** EXERCISE DETAILS **
The material below holds a span beginning at the line with "rw [headerFields_width h] at hlt" and ending at the line with "us : List (Nat". Quote that span exactly, both ends included, and only that span.

** DATASET EXCERPTS **
/-- A vector that an entry gives is a flag of 1 with the entry's number as its code. -/
theorem tokenBits_code {v e : Nat} (h : entries.findIdx? (· == v) = some e) : tokenBits cb w entries v = (1 + 2 * e, 1 + cb) := by
  simp [tokenBits, h]

/-- A vector that no entry gives is a flag of 0 with the vector itself. -/
theorem tokenBits_literal {v : Nat} (h : entries.findIdx? (· == v) = none) : tokenBits cb w entries v = (2 * v, 1 + 8 * w) := by
  simp [tokenBits, h]

/-- The number that codes a vector is that of an entry that equals it. -/
theorem getElem?_of_findIdx? {v e : Nat} (h : entries.findIdx? (· == v) = some e) : entries[e]? = some v := by
  obtain ⟨he, hv, -⟩ := List.findIdx?_eq_some_iff_getElem.mp h
  rw [List.getElem?_eq_getElem he, beq_iff_eq.mp hv]

/-- A code fits in the bits of its class. -/
theorem code_lt {v e : Nat} (hentries : entries.length ≤ 2 ^ cb) (h : entries.findIdx? (· == v) = some e) : e < 2 ^ cb :=
  ((List.getElem?_eq_some_iff.mp (getElem?_of_findIdx? h)).1).trans_le hentries

/-- A vector fits in the bits of a literal. -/
theorem literal_lt {v : Nat} (hv : v < 256 ^ w) : v < 2 ^ (8 * w) := by
  rw [pow_mul]
  exact hv

theorem tokenBits_fits {v : Nat} (hentries : entries.length ≤ 2 ^ cb) (hv : v < 256 ^ w) :
    (tokenBits cb w entries v).1 < 2 ^ (tokenBits cb w entries v).2 := by
  cases hfind : entries.findIdx? (· == v) with
  | some e =>
    have he := code_lt hentries hfind
    simp only [tokenBits_code hfind, pow_add]
    omega
  | none =>
    have hlit := literal_lt hv
    simp only [tokenBits_literal hfind, pow_add]
    omega

theorem tokens_fit {vs : List Nat} (hentries : entries.length ≤ 2 ^ cb) (hvs : ∀ v ∈ vs, v < 256 ^ w) :
    EachFits (tokens cb w entries vs) := by
  intro t ht
  obtain ⟨v, hv, rfl⟩ := List.mem_map.mp ht
  exact tokenBits_fits hentries (hvs v hv)

/-- Tokens take at most the bits of as many literals. -/
theorem packWidth_tokens_le (hcb : cb ≤ 8 * w) (vs : List Nat) :
    packWidth (tokens cb w entries vs) ≤ vs.length * (1 + 8 * w) := by
  induction vs with
  | nil => simp
  | cons v vs ih =>
    have hv : (tokenBits cb w entries v).2 ≤ 1 + 8 * w := by
      unfold tokenBits
      split
      · simpa using hcb
      · simp
    rw [tokens_cons, packWidth_cons, List.length_cons, Nat.succ_mul, Nat.add_comm]
    exact Nat.add_le_add ih hv

/-- A sub-stream is its tokens one after another, padded to a byte. -/
theorem encodeSub_eq (vs : List Nat) : encodeSub cb w entries vs =
    toBytes (ceilDiv (packWidth (tokens cb w entries vs)) 8) (packBits (tokens cb w entries vs)) := by
  have hfold := foldl_eq_packBits (tokens cb w entries vs) (0, 0)
  rw [tokens, List.foldl_map, ← tokens] at hfold
  simp [encodeSub, hfold]

theorem encodeSub_length (vs : List Nat) :
    (encodeSub cb w entries vs).length = ceilDiv (packWidth (tokens cb w entries vs)) 8 := by
  rw [encodeSub_eq, toBytes_length]

/-- The padding of a sub-stream is 0 to 7 bits (R139). -/
theorem encodeSub_padding (vs : List Nat) :
    packWidth (tokens cb w entries vs) ≤ 8 * (encodeSub cb w entries vs).length
      ∧ 8 * (encodeSub cb w entries vs).length ≤ packWidth (tokens cb w entries vs) + 7 := by
  rw [encodeSub_length, ceilDiv]
  omega

/-- The bytes of a sub-stream spell its tokens. -/
theorem ofBytes_encodeSub {vs : List Nat} (hfit : EachFits (tokens cb w entries vs)) :
    ofBytes (encodeSub cb w entries vs) = packBits (tokens cb w entries vs) := by
  have hroom := (encodeSub_padding (cb := cb) (w := w) (entries := entries) vs).1
  rw [encodeSub_length] at hroom
  rw [encodeSub_eq]
  refine ofBytes_toBytes _ _ ((packBits_lt hfit).trans_le ?_)
  calc 2 ^ packWidth (tokens cb w entries vs) ≤ 2 ^ (8 * ceilDiv (packWidth (tokens cb w entries vs)) 8) :=
        Nat.pow_le_pow_right (by decide) hroom
    _ = 256 ^ ceilDiv (packWidth (tokens cb w entries vs)) 8 := pow_mul 2 8 _

/-- The flag, the value behind it and the bits behind both, read from the lowest bits (R138). -/
theorem flagged_read {f x n : Nat} (bits : Nat) (hf : f < 2) (hx : x < 2 ^ n) :
    (f + 2 * x + 2 ^ (1 + n) * bits) % 2 = f ∧ (f + 2 * x + 2 ^ (1 + n) * bits) / 2 % 2 ^ n = x
      ∧ (f + 2 * x + 2 ^ (1 + n) * bits) / 2 ^ (1 + n) = bits := by
  have hbits : f + 2 * x + 2 ^ (1 + n) * bits = f + 2 * (x + 2 ^ n * bits) := by rw [pow_add]; ring
  have hhalf : (f + 2 * (x + 2 ^ n * bits)) / 2 = x + 2 ^ n * bits := by omega
  rw [hbits]
  refine ⟨by omega, ?_, ?_⟩
  · rw [hhalf, Nat.add_mul_mod_self_left, Nat.mod_eq_of_lt hx]
  · rw [pow_add, ← Nat.div_div_eq_div_mul, pow_one, hhalf, Nat.add_mul_div_left _ _ (Nat.two_pow_pos _), Nat.div_eq_of_lt hx,
      Nat.zero_add]

section
variable {len pos : Nat} (n bits : Nat) (acc : List Nat)

/-- A code that fits in what is left of a sub-stream is read as the entry that it names. -/
theorem decodeSub_code {v e : Nat} (he : e < 2 ^ cb) (hentry : entries[e]? = some v) (hroom : pos + (1 + cb) ≤ len) :
    decodeSub cb w entries len (n + 1) (1 + 2 * e + 2 ^ (1 + cb) * bits) pos acc
      = decodeSub cb w entries len n bits (pos + (1 + cb)) (v :: acc) := by
  obtain ⟨hflag, hcode, hrest⟩ := flagged_read bits (f := 1) (by decide) he
  have hmore : (pos == len) = false := beq_false_of_ne (by omega)
  rw [decodeSub, hmore, hflag, if_neg Bool.false_ne_true, if_pos (beq_self_eq_true 1), if_neg (by omega), hcode, hentry, hrest,
    Nat.add_assoc]

/-- A literal that fits in what is left of a sub-stream is read as itself. -/
theorem decodeSub_literal {v : Nat} (hv : v < 2 ^ (8 * w)) (hroom : pos + (1 + 8 * w) ≤ len) :
    decodeSub cb w entries len (n + 1) (2 * v + 2 ^ (1 + 8 * w) * bits) pos acc
      = decodeSub cb w entries len n bits (pos + (1 + 8 * w)) (v :: acc) := by
  obtain ⟨hflag, hlit, hrest⟩ := flagged_read bits (f := 0) (by decide) hv
  rw [Nat.zero_add] at hflag hlit hrest
  have hmore : (pos == len) = false := beq_false_of_ne (by omega)
  rw [decodeSub, hmore, hflag, if_neg Bool.false_ne_true, if_neg (by decide), if_neg (by omega), hlit, hrest, Nat.add_assoc]

/-- The token of a vector, if it fits in what is left of a sub-stream, is read as that vector. -/
theorem decodeSub_token {v : Nat} (hentries : entries.length ≤ 2 ^ cb) (hv : v < 256 ^ w)
    (hroom : pos + (tokenBits cb w entries v).2 ≤ len) :
    decodeSub cb w entries len (n + 1)
        ((tokenBits cb w entries v).1 + 2 ^ (tokenBits cb w entries v).2 * bits) pos acc
      = decodeSub cb w entries len n bits (pos + (tokenBits cb w entries v).2) (v :: acc) := by
  cases hfind : entries.findIdx? (· == v) with
  | some e =>
    rw [tokenBits_code hfind] at hroom ⊢
    exact decodeSub_code n bits acc (code_lt hentries hfind) (getElem?_of_findIdx? hfind) hroom
  | none =>
    rw [tokenBits_literal hfind] at hroom ⊢
    exact decodeSub_literal n bits acc (literal_lt hv) hroom

end

/-- Tokens that end less than a byte before the end of a sub-stream are read as their vectors. -/
theorem decodeSub_tokens {len : Nat} {vs : List Nat} (hentries : entries.length ≤ 2 ^ cb) (hvs : ∀ v ∈ vs, v < 256 ^ w) (pos : Nat)
    (acc : List Nat) (hroom : pos + packWidth (tokens cb w entries vs) ≤ len)
    (hpad : len ≤ pos + packWidth (tokens cb w entries vs) + 7) :
    decodeSub cb w entries len vs.length (packBits (tokens cb w entries vs)) pos acc = .ok (acc.reverse ++ vs) := by
  induction vs generalizing pos acc with
  | nil =>
    rw [tokens_nil, packWidth_nil] at hpad
    have hshort : ¬ len - pos > 7 := by omega
    simp [decodeSub, packBits, hshort]
  | cons v vs ih =>
    rw [tokens_cons, packWidth_cons] at hroom hpad
    calc decodeSub cb w entries len (v :: vs).length (packBits (tokens cb w entries (v :: vs))) pos acc
        = decodeSub cb w entries len vs.length (packBits (tokens cb w entries vs)) (pos + (tokenBits cb w entries v).2) (v :: acc) :=
          decodeSub_token _ _ acc hentries (hvs v (by simp)) (by omega)
      _ = .ok ((v :: acc).reverse ++ vs) := ih (fun u hu => hvs u (by simp [hu])) _ _ (by omega) (by omega)
      _ = .ok (acc.reverse ++ v :: vs) := by simp

/-- A sub-stream decodes to its vectors. -/
theorem decodeSub_encodeSub {vs : List Nat} (hentries : entries.length ≤ 2 ^ cb) (hvs : ∀ v ∈ vs, v < 256 ^ w) :
    decodeSub cb w entries (8 * (encodeSub cb w entries vs).length) vs.length (ofBytes (encodeSub cb w entries vs)) 0 []
      = .ok vs := by
  obtain ⟨hroom, hpad⟩ := encodeSub_padding (cb := cb) (w := w) (entries := entries) vs
  rw [ofBytes_encodeSub (tokens_fit hentries hvs)]
  exact decodeSub_tokens hentries hvs 0 [] (by omega) (by omega)

end

/-! ### The header (R140, Table 4-2) -/

/-- The fields of Table 4-2 with their widths. -/
def headerFields (slot gen : Nat) (wide : Bool) (lens : List Nat) (crc : Nat) : List (Nat × Nat) :=
  [(1, 4), (slot, 6), (gen, 10), (ofBool wide, 1), (0, 3)] ++ lens.map (·, 11) ++ [(crc, 16)]

/-- Lengths placed one after another from bit 24 on are appended there. -/
theorem foldl_put_lens {lens : List Nat} (h : ∀ l ∈ lens, l < 2048) (k a : Nat) :
    (lens.zipIdx k).foldl (fun a p => a + put p.1 11 (24 + 11 * p.2)) a = a + 2 ^ (24 + 11 * k) * packBits (lens.map (·, 11)) := by
  induction lens generalizing k a with
  | nil => simp [packBits]
  | cons l lens ih =>
    have hl : l % 2 ^ 11 = l := Nat.mod_eq_of_lt (h l (by simp))
    rw [List.zipIdx_cons, List.foldl_cons, ih fun m hm => h m (by simp [hm])]
    simp only [put, hl, List.map_cons, packBits, Nat.mul_add, pow_add, Nat.mul_one]
    ring

@[simp] theorem codedHeader_length (slot gen : Nat) (wide : Bool) (lens : List Nat) (crc : Nat) :
    (codedHeader slot gen wide lens crc).length = 16 :=
  toBytes_length _ _

/-- A slot, a generation, eight lengths and a CRC that the header can hold. -/
structure HeaderHolds (slot gen : Nat) (lens : List Nat) (crc : Nat) : Prop where
  slotFits : slot < 64
  genFits : gen < 1024
  eightLens : lens.length = 8
  lensFit : ∀ l ∈ lens, l < 2048
  crcFits : crc < 65536

section
variable {slot gen crc : Nat} {lens : List Nat} (h : HeaderHolds slot gen lens crc) (wide : Bool)
include h

theorem headerFields_fit : EachFits (headerFields slot gen wide lens crc) := by
  have hwide : ofBool wide ≤ 1 := by cases wide <;> decide
  simpa [EachFits, headerFields, or_imp, forall_and] using ⟨h.slotFits, h.genFits, hwide, h.lensFit, h.crcFits⟩

theorem headerFields_width : packWidth (headerFields slot gen wide lens crc) = 128 := by
  simp [headerFields, packWidth_uniform, h.eightLens]

/-- The header is its fields, one after another. -/
theorem codedHeader_eq : codedHeader slot gen wide lens crc = toBytes 16 (packBits (headerFields slot gen wide lens crc)) := by
  have hslot : slot % 2 ^ 6 = slot := Nat.mod_eq_of_lt h.slotFits
  have hgen : gen % 2 ^ 10 = gen := Nat.mod_eq_of_lt h.genFits
  have hwide : ofBool wide % 2 ^ 1 = ofBool wide := by cases wide <;> rfl
  have hcrc : crc % 2 ^ 16 = crc := Nat.mod_eq_of_lt h.crcFits
  rw [codedHeader, foldl_put_lens h.lensFit]
  simp only [headerFields, packBits_append, packBits, packWidth_append, packWidth_cons, packWidth_nil, packWidth_uniform, h.eightLens,
    put, hslot, hgen, hwide, hcrc]
  congr 1
  ring

/-- The first 16 bytes of a coded block spell the header's fields. -/
theorem ofBytes_codedHeader (rest : List Byte) : ofBytes ((codedHeader slot gen wide lens crc ++ rest).take 16)
    = packBits (headerFields slot gen wide lens crc) := by
  have hlt := packBits_lt (headerFields_fit h wide)
  rw [headerFields_width h] at hlt
  rw [codedHeader_eq h, List.take_left' (toBytes_length _ _), ofBytes_toBytes _ _ hlt]

/-- A field of the header is read back from the bits where it stands. -/
theorem field_headerFields {ts us : List (Nat × Nat)} {v n hi lo : Nat}
    (hfields : ts ++ (v, n) :: us = headerFields slot gen wide lens crc) (hlo : packWidth ts = lo) (hn : hi + 1 - lo = n) :
    field (packBits (headerFields slot gen wide lens crc)) hi lo = v := by
  subst hlo hn
  exact packBits_read hfields (headerFields_fit h wide)

/-- LEN_k is read back (Table 4-2). -/
theorem field_headerLen {k : Nat} (hk : k < lens.length) :
    field (packBits (headerFields slot gen wide lens crc)) (24 + 11 * k + 10) (24 + 11 * k) = lens[k] := by
  have hsplit : lens.map (·, 11) = (lens.take k).map (·, 11) ++ (lens[k], 11) :: (lens.drop (k + 1)).map (·, 11) :=
    calc lens.map (·, 11) = (lens.take k ++ lens[k] :: lens.drop (k + 1)).map (·, 11) := by
          rw [List.cons_getElem_drop_succ, List.take_append_drop]
      _ = _ := by rw [List.map_append, List.map_cons]
  refine field_headerFields h wide (n := 11) (us := (lens.drop (k + 1)).map (·, 11) ++ [(crc, 16)])
    (ts := [(1, 4), (slot, 6), (gen, 10), (ofBool wide, 1), (0, 3)] ++ (lens.take k).map (·, 11)) ?fields ?place (by omega)
  case fields => simp only [headerFields, hsplit, List.append_assoc, List.cons_append]
  case place =>
    rw [packWidth_append, packWidth_uniform, List.length_take, Nat.min_eq_left hk.le]
    rfl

** COMPLETED TASK **
  rw [headerFields_width h] at hlt
  rw [codedHeader_eq h, List.take_left' (toBytes_length _ _), ofBytes_toBytes _ _ hlt]

/-- A field of the header is read back from the bits where it stands. -/
theorem field_headerFields {ts us : List (Nat × Nat)} {v n hi lo : Nat}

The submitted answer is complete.